=== Section Start ===
/-- 42_bitpacker.md R146, 40_wordlist_rom.md R116: the tests of UNPACK and LOOKUP on the count and the entries, in their
order, with the smallest bad entry; no digest is requested. -/
def Obligations.CountAndIndexErrors : Prop :=
  ∀ s : State, s.phase = .idle →
    (s.wordCnt.toNat ∉ [12, 15, 18, 21, 24] → ∃ t, exec .unpack s = .next t ∧ t.shaReq = none ∧
      engineStep Config.platform t = failed s .unpack ⟨.invalidMnemonicLength, s.wordCnt⟩) ∧
    (24 < s.wordCnt.toNat → ∃ t, exec .lookup s = .next t ∧
      engineStep Config.platform t = failed s .lookup ⟨.badLength, 0x028⟩) ∧
    (∀ k (h : k < 24), k < s.wordCnt.toNat → 2048 ≤ s.idx[k].toNat →
      (∀ j (hj : j < 24), j < k → s.idx[j].toNat < 2048) →
      (s.wordCnt.toNat ∈ [12, 15, 18, 21, 24] → ∃ t, exec .unpack s = .next t ∧ t.shaReq = none ∧
        engineStep Config.platform t = failed s .unpack ⟨.badIndex, BitVec.ofNat 32 k⟩) ∧
      (s.wordCnt.toNat ≤ 24 → ∃ t, exec .lookup s = .next t ∧
        engineStep Config.platform t = failed s .lookup ⟨.badIndex, BitVec.ofNat 32 k⟩))

/-- 40_wordlist_rom.md R116: LOOKUP writes the words with single spaces between them, and zeros to the end. -/
def Obligations.LookupResult : Prop :=
  ∀ s : State, s.phase = .idle → s.wordCnt.toNat ≤ 24 →
    (∀ i (h : i < 24), i < s.wordCnt.toNat → s.idx[i].toNat < 2048) →
    let words := (List.finRange 24).filterMap (fun i =>
      if h : i.val < s.wordCnt.toNat ∧ s.idx[i].toNat < 2048 then
        some (Config.rom (resolveLid s.lang) ⟨s.idx[i].toNat, h.2⟩).bytes
      else none)
    let str := [0x20].intercalate words
    ∃ t m, exec .lookup s = .next t ∧ str.length ≤ 767 ∧
      engineStep Config.platform t =
        { completed s 0x07 none with mnem := m, mnemLen := BitVec.ofNat 32 str.length } ∧
      m.toList = str ++ List.replicate (1024 - str.length) 0

/-- 40_wordlist_rom.md R118: SEARCH when every token is known: the first 24 indices, the full count, and nothing else but
the status. -/
def Obligations.SearchResult : Prop :=
  ∀ (s : State) (xs : List Nat), s.phase = .idle → s.mnemLen.toNat ≤ 1024 →
    (tokens (s.mnem.toList.take s.mnemLen.toNat)).map (findWord Config.platform (resolveLid s.lang)) = xs.map some →
    ∃ t x, exec .search s = .next t ∧ t.shaReq = none ∧
      engineStep Config.platform t =
        { completed s 0x08 none with idx := x, wordCnt := BitVec.ofNat 32 xs.length } ∧
      x.toList = (xs.map (BitVec.ofNat 32)).take 24 ++ List.replicate (24 - xs.length) 0

/-- 40_wordlist_rom.md R118, 43_codec.md R163, R166: the length test and the first unknown token, for SEARCH and DECODE;
CHECK turns either into VALID = 0. -/
def Obligations.LengthAndWordErrors : Prop :=
  ∀ (s : State) (i : Instr), i ∈ [.search, .decode] → s.phase = .idle →
    (1024 < s.mnemLen.toNat →
      (∃ t, exec i s = .next t ∧ t.shaReq = none ∧ engineStep Config.platform t = failed s i ⟨.badLength, 0x02C⟩) ∧
      (∃ t, exec .check s = .next t ∧ t.shaReq = none ∧ engineStep Config.platform t = completed s 0x03 none)) ∧
    (∀ (pre post : List Bytes) (w : Bytes), s.mnemLen.toNat ≤ 1024 →
      tokens (s.mnem.toList.take s.mnemLen.toNat) = pre ++ w :: post →
      (∀ v ∈ pre, findWord Config.platform (resolveLid s.lang) v ≠ none) →
      findWord Config.platform (resolveLid s.lang) w = none →
      (∃ t, exec i s = .next t ∧ t.shaReq = none ∧
        engineStep Config.platform t = failed s i ⟨.invalidWord, BitVec.ofNat 32 pre.length⟩) ∧
      (∃ t, exec .check s = .next t ∧ t.shaReq = none ∧ engineStep Config.platform t = completed s 0x03 none))

/-- 40_wordlist_rom.md R114, 60_exceptions.md R213: on a platform whose resolved ROM is not 11 bits wide every command that
uses a wordlist fails first with InvalidWordlist, and CHECK answers VALID = 0 (90_conflicts.md C3). -/
def Obligations.InvalidWordlistComesFirst : Prop :=
  ∀ (p : Platform) (s : State), s.phase = .idle → (p.romBits (resolveLid s.lang)).toNat ≠ 11 →
    (∀ i ∈ [Instr.encode, .decode, .lookup, .search], ∃ t, execOn p i s = .next t ∧ t.shaReq = none ∧
      engineStep p t = failed s i ⟨.invalidWordlist, (p.romBits (resolveLid s.lang)).setWidth 32⟩) ∧
    (∃ t, execOn p .check s = .next t ∧ t.shaReq = none ∧ engineStep p t = completed s 0x03 none)

/-- 43_codec.md R160: ENCODE on a valid length: the request, the indices, the count and the string, and nothing else but
the status. -/
def Obligations.EncodeResult : Prop :=
  ∀ s : State, s.phase = .idle → s.shaUp = true → s.entLen.toNat ∈ [16, 20, 24, 28, 32] →
    let len := s.entLen.toNat
    let e := s.ent.toList.take len
    let w := e ++ [(Config.sha256 e)[0]]
    let xs := (List.range (3 * len / 4)).map (group w)
    let str := [0x20].intercalate (xs.map (word Config.platform (resolveLid s.lang)))
    ∃ t x m, exec .encode s = .next t ∧ t.shaReq = some e ∧
      engineStep Config.platform t =
        { completed s 0x01 none with
          idx := x, wordCnt := BitVec.ofNat 32 (3 * len / 4), mnem := m, mnemLen := BitVec.ofNat 32 str.length } ∧
      x.toList = xs.map (BitVec.ofNat 32) ++ List.replicate (24 - 3 * len / 4) 0 ∧
      m.toList = str ++ List.replicate (1024 - str.length) 0 ∧ str.length ≤ 767

/-- 43_codec.md R163: DECODE when every token is known: the count test, the checksum test, and on success all four
outputs. On every platform, the hardware's own among them, where `exec` answers that next state. -/
def Obligations.DecodeResult : Prop :=
  ∀ (p : Platform) (s : State) (xs : List Nat), s.phase = .idle → (p.romBits (resolveLid s.lang)).toNat = 11 →
    s.mnemLen.toNat ≤ 1024 →
    (tokens (s.mnem.toList.take s.mnemLen.toNat)).map (findWord p (resolveLid s.lang)) = xs.map some →
    let n := xs.length
    let e := splitEntropy xs
    ∃ t, execOn p .decode s = .next t ∧ (p = Config.platform → exec .decode s = .next t) ∧
      (n ∉ [12, 15, 18, 21, 24] → t.shaReq = none ∧
        engineStep p t = failed s .decode ⟨.invalidMnemonicLength, BitVec.ofNat 32 n⟩) ∧
      (n ∈ [12, 15, 18, 21, 24] → t.shaReq = some e ∧
        (s.shaUp = true → (p.sha256 e)[0].toNat / 2 ^ (8 - n / 3) ≠ splitChecksum xs →
          engineStep p t = failed s .decode ⟨.checksumMismatch, 0⟩) ∧
        (s.shaUp = true → (p.sha256 e)[0].toNat / 2 ^ (8 - n / 3) = splitChecksum xs →
          ∃ x y, engineStep p t =
              { completed s 0x02 none with
                idx := x, wordCnt := BitVec.ofNat 32 n, ent := y, entLen := BitVec.ofNat 32 (4 * n / 3) } ∧
            x.toList = xs.map (BitVec.ofNat 32) ++ List.replicate (24 - n) 0 ∧
            y.toList = e ++ List.replicate (32 - 4 * n / 3) 0))

/-- 43_codec.md R166: CHECK completes with ERR = 0, writes VALID only, and VALID = 1 exactly when DECODE from the same state
would complete with ERR = 0; its digest request is DECODE's, and only when there is one does it need the unit. -/
def Obligations.CheckResult : Prop :=
  ∀ s : State, s.phase = .idle → ∃ t d, exec .check s = .next t ∧ exec .decode s = .next d ∧ t.shaReq = d.shaReq ∧
    ((t.shaReq = none ∨ s.shaUp = true) →
      ∃ b, engineStep Config.platform t = { completed s 0x03 none with valid := b } ∧
        (b = true ↔ (engineStep Config.platform d).err = none))

/-- 45_housekeeping.md R200, R201: CLEAR zeroes the five buffers and the four length registers and leaves the rest. -/
def Obligations.ClearResult : Prop :=
  ∀ s : State, s.phase = .idle → ∃ t, exec .clear s = .next t ∧
    engineStep Config.platform t =
      { completed s 0x09 none with
        ent := Vector.replicate 32 0, entLen := 0, idx := Vector.replicate 24 0, wordCnt := 0,
        mnem := Vector.replicate 1024 0, mnemLen := 0, pass := Vector.replicate 256 0, passLen := 0,
        seed := Vector.replicate 64 0 }

/-! ### DERIVE -/

/-- 44_seed.md R183, 10_state.md R51, R52: DERIVE on lengths in range: after 2048 iterate steps and one complete step SEED
is the exclusive or of the chain of 2048 HMAC512 answers, and nothing else but the status and ITER changed. The block
counter and the chaining are those the rules take from general knowledge of PBKDF2 (log 18). -/
def Obligations.DeriveResult : Prop :=
  ∀ s : State, s.phase = .idle → s.hmacUp = true → s.mnemLen.toNat ≤ 1024 → s.passLen.toNat ≤ 256 →
    let key := s.mnem.toList.take s.mnemLen.toNat
    let m1 : Bytes := [0x6D, 0x6E, 0x65, 0x6D, 0x6F, 0x6E, 0x69, 0x63] ++ s.pass.toList.take s.passLen.toNat ++
      [0x00, 0x00, 0x00, 0x01]
    ∃ (t : State) (u : Nat → Vector Byte 64) (x : Vector Byte 64), exec .derive s = .next t ∧
      u 1 = Config.hmac512 key m1 ∧ (∀ i, 1 ≤ i → i < 2048 → u (i + 1) = Config.hmac512 key (u i).toList) ∧
      (∀ b (h : b < 64), x[b] = (List.range 2048).foldl (fun acc i => acc ^^^ (u (i + 1))[b]) 0) ∧
      engineSteps Config.platform 2049 t = { completed s 0x04 none with seed := x, iter := 2048 }

/-- 44_seed.md R183, 60_exceptions.md R213: the length tests of DERIVE, MNEM_LEN first; SEED is zeroed, ITER stays 0. -/
def Obligations.DeriveBadLength : Prop :=
  ∀ s : State, s.phase = .idle →
    (1024 < s.mnemLen.toNat → ∃ t, exec .derive s = .next t ∧
      engineStep Config.platform t =
        { completed s 0x04 (some ⟨.badLength, 0x02C⟩) with seed := Vector.replicate 64 0 }) ∧
    (s.mnemLen.toNat ≤ 1024 → 256 < s.passLen.toNat → ∃ t, exec .derive s = .next t ∧
      engineStep Config.platform t =
        { completed s 0x04 (some ⟨.badLength, 0x030⟩) with seed := Vector.replicate 64 0 })

/-- 44_seed.md R184, 10_state.md R51: one iterate step, with the request of the first call and of every later one. -/
def Obligations.IterateStep : Prop :=
  ∀ (p : Platform) (s : State), s.phase = .busy → s.pend = .derive → s.iter.toNat < 2048 → s.hmacUp = true →
    let key := s.mnem.toList.take s.mnemLen.toNat
    let m1 : Bytes := [0x6D, 0x6E, 0x65, 0x6D, 0x6F, 0x6E, 0x69, 0x63] ++ s.pass.toList.take s.passLen.toNat ++
      [0x00, 0x00, 0x00, 0x01]
    let answer := if s.iter = 0 then p.hmac512 key m1 else p.hmac512 key s.u.toList
    ∃ x n, engineStep p s = { s with u := answer, t := x, iter := n } ∧ n.toNat = s.iter.toNat + 1 ∧
      ∀ b (h : b < 64), x[b] = s.t[b] ^^^ answer[b]

/-- 44_seed.md R187: no turn of the engine ends a DERIVE, shows T or changes SEED before 2048 calls are made. -/
def Obligations.NoEarlySeed : Prop :=
  ∀ (p : Platform) (s : State) (k : Nat), s.phase = .busy → s.pend = .derive → s.hmacUp = true →
    s.iter.toNat + k ≤ 2048 →
    (engineSteps p k s).phase = .busy ∧ (engineSteps p k s).pend = .derive ∧ SameData (engineSteps p k s) s ∧
    (engineSteps p k s).iter.toNat = s.iter.toNat + k ∧ ∀ w, w < 16 → readAt p (engineSteps p k s) (0x100 + 4 * w) = 0

/-- 10_state.md R52, 70_reset_and_hazards.md R250: every command that is accepted ends after finitely many turns of the
engine when the units it asks answer: after 2049 for a DERIVE with lengths in range, after one otherwise. -/
def Obligations.EveryCommandEnds : Prop :=
  ∀ (i : Instr) (s : State), s.phase = .idle →
    let runs := i = .derive ∧ s.mnemLen.toNat ≤ 1024 ∧ s.passLen.toNat ≤ 256
    let k := if runs then 2049 else 1
    ∃ t, exec i s = .next t ∧ ((t.shaReq = none ∨ s.shaUp = true) → (runs → s.hmacUp = true) →
      (engineSteps Config.platform k t).phase = .idle ∧ (engineSteps Config.platform k t).done = true ∧
      (engineSteps Config.platform k t).op = opcode i ∧ HiddenZero (engineSteps Config.platform k t) ∧
      ∀ j, j < k → (engineSteps Config.platform j t).phase = .busy)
=== Section End ===
:: EXERCISE PROMPT ::
Using the entries above, repeat only the lines from the one containing "let str := [0x20].intercalate (xs.map" through the one containing "(n ∉ [12, 15, 18, 21, 24]", end lines included.

:: ANSWER TO THE PROBLEM ::
    let str := [0x20].intercalate (xs.map (word Config.platform (resolveLid s.lang)))
    ∃ t x m, exec .encode s = .next t ∧ t.shaReq = some e ∧
      engineStep Config.platform t =
        { completed s 0x01 none with
          idx := x, wordCnt := BitVec.ofNat 32 (3 * len / 4), mnem := m, mnemLen := BitVec.ofNat 32 str.length } ∧
      x.toList = xs.map (BitVec.ofNat 32) ++ List.replicate (24 - 3 * len / 4) 0 ∧
      m.toList = str ++ List.replicate (1024 - str.length) 0 ∧ str.length ≤ 767

/-- 43_codec.md R163: DECODE when every token is known: the count test, the checksum test, and on success all four
outputs. On every platform, the hardware's own among them, where `exec` answers that next state. -/
def Obligations.DecodeResult : Prop :=
  ∀ (p : Platform) (s : State) (xs : List Nat), s.phase = .idle → (p.romBits (resolveLid s.lang)).toNat = 11 →
    s.mnemLen.toNat ≤ 1024 →
    (tokens (s.mnem.toList.take s.mnemLen.toNat)).map (findWord p (resolveLid s.lang)) = xs.map some →
    let n := xs.length
    let e := splitEntropy xs
    ∃ t, execOn p .decode s = .next t ∧ (p = Config.platform → exec .decode s = .next t) ∧
      (n ∉ [12, 15, 18, 21, 24] → t.shaReq = none ∧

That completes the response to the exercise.